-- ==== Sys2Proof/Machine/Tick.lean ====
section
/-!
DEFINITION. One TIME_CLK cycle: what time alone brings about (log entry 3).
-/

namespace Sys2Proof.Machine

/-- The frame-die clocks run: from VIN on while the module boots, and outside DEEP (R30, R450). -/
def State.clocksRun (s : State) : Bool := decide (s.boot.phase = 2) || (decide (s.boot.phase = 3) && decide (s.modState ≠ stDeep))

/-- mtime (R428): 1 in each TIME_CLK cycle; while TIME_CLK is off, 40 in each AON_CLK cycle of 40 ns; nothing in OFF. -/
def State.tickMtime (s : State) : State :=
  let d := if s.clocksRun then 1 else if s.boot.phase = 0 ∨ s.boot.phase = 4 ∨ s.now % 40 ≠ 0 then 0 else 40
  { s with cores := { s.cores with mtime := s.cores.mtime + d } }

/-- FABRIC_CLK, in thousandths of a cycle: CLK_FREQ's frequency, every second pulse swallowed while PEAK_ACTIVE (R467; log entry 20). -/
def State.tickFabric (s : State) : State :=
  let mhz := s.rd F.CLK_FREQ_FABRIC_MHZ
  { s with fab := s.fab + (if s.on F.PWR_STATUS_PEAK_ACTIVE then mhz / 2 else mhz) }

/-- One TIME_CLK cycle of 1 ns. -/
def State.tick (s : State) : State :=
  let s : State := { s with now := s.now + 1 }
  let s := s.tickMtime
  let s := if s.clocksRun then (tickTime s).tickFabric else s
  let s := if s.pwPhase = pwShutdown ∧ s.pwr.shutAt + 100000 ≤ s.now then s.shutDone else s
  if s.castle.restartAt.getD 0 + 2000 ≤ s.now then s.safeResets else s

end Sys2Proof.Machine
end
□ □ □ □ □
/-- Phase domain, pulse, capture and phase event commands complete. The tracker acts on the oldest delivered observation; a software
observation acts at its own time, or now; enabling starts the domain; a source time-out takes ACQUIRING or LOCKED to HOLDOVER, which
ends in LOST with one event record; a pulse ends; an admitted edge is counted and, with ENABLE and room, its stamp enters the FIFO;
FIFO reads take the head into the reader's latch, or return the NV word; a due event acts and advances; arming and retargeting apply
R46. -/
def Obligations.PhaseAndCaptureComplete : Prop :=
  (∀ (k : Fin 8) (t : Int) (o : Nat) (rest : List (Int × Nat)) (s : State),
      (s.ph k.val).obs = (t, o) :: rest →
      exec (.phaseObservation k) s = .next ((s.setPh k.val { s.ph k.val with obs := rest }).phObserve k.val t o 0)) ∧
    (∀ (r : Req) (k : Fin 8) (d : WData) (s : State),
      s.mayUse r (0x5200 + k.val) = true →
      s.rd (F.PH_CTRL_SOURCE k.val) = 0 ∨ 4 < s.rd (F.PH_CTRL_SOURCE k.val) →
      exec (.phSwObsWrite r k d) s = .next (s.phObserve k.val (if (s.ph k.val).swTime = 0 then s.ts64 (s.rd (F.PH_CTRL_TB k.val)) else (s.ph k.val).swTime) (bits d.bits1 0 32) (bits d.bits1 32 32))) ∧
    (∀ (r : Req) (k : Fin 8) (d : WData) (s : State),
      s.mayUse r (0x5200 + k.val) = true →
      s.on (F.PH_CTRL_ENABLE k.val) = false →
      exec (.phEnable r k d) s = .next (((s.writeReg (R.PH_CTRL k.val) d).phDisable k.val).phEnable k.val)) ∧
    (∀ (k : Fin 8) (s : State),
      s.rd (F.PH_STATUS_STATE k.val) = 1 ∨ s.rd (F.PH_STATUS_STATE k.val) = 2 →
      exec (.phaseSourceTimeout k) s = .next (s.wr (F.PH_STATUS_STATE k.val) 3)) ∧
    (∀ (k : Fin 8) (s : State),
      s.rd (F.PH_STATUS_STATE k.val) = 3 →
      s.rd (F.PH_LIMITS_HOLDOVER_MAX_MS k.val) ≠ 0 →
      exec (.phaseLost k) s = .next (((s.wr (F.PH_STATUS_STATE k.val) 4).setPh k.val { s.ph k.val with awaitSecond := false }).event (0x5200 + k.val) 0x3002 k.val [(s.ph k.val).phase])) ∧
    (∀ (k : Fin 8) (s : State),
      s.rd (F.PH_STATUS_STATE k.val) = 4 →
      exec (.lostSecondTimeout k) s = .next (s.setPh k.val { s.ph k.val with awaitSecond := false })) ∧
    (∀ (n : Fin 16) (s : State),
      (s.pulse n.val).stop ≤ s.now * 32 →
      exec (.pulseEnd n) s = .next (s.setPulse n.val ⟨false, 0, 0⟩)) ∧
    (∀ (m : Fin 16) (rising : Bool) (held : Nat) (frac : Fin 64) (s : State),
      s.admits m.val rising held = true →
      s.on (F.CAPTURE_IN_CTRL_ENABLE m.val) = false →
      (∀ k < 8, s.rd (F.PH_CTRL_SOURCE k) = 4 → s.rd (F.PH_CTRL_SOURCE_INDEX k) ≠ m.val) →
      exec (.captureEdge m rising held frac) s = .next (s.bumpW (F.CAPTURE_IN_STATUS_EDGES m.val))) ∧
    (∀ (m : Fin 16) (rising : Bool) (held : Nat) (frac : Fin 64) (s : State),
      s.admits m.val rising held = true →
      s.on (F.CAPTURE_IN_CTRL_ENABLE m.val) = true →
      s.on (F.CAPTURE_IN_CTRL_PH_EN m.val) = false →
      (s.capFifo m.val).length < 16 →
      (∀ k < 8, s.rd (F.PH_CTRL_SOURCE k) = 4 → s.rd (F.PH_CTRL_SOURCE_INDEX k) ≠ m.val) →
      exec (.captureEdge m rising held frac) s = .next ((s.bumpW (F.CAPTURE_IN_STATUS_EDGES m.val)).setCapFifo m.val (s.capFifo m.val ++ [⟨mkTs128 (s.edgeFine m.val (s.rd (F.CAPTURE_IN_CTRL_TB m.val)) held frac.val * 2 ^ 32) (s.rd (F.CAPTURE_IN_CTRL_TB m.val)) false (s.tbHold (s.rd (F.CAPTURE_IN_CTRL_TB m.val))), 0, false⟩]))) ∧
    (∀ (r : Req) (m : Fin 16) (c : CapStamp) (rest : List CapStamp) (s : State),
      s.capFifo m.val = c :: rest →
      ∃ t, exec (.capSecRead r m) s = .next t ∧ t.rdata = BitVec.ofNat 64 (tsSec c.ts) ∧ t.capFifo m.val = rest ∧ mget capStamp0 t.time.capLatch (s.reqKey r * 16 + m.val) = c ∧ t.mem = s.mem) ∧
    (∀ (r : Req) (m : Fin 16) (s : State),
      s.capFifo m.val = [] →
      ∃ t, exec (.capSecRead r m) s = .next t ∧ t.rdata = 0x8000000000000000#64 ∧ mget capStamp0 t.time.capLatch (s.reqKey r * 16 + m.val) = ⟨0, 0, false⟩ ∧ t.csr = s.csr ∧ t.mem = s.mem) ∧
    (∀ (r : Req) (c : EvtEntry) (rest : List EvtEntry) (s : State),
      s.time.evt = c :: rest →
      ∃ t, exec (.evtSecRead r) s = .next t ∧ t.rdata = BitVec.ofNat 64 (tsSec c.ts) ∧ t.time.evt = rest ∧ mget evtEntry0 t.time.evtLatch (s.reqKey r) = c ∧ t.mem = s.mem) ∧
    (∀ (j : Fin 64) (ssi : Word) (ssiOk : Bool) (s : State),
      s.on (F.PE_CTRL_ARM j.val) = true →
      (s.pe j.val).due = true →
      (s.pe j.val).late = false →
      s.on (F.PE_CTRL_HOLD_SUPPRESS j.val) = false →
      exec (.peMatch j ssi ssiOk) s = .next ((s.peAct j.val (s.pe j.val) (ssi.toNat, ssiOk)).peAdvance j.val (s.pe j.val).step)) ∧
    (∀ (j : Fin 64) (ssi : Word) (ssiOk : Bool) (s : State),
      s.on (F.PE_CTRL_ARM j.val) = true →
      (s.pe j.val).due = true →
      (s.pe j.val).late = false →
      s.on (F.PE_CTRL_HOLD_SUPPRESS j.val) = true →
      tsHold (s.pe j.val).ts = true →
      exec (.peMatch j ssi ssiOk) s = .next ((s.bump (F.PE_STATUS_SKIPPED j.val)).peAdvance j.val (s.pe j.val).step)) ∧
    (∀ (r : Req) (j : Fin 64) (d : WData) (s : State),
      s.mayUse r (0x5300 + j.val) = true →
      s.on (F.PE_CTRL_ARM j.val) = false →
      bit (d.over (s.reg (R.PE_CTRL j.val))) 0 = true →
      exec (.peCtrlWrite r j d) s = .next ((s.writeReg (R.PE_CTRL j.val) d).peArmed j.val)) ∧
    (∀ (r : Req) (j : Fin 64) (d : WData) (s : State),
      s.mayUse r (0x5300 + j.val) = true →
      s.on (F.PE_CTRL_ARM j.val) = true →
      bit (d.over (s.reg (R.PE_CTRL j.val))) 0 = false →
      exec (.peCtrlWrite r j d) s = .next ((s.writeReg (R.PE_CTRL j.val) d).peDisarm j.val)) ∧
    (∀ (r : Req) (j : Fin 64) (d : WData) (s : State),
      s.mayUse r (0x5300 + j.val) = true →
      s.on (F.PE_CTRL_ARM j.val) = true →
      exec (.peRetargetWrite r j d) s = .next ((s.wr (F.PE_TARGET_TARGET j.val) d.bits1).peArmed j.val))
□ □ □ □ □
WORK ORDER: Among the lines above, repeat exactly those from the line with "def State.tickMtime (s" to the line with "s with cores", counting both ends.

REPLY TO THE TASK:
def State.tickMtime (s : State) : State :=
  let d := if s.clocksRun then 1 else if s.boot.phase = 0 ∨ s.boot.phase = 4 ∨ s.now % 40 ≠ 0 then 0 else 40
  { s with cores := { s.cores with mtime := s.cores.mtime + d } }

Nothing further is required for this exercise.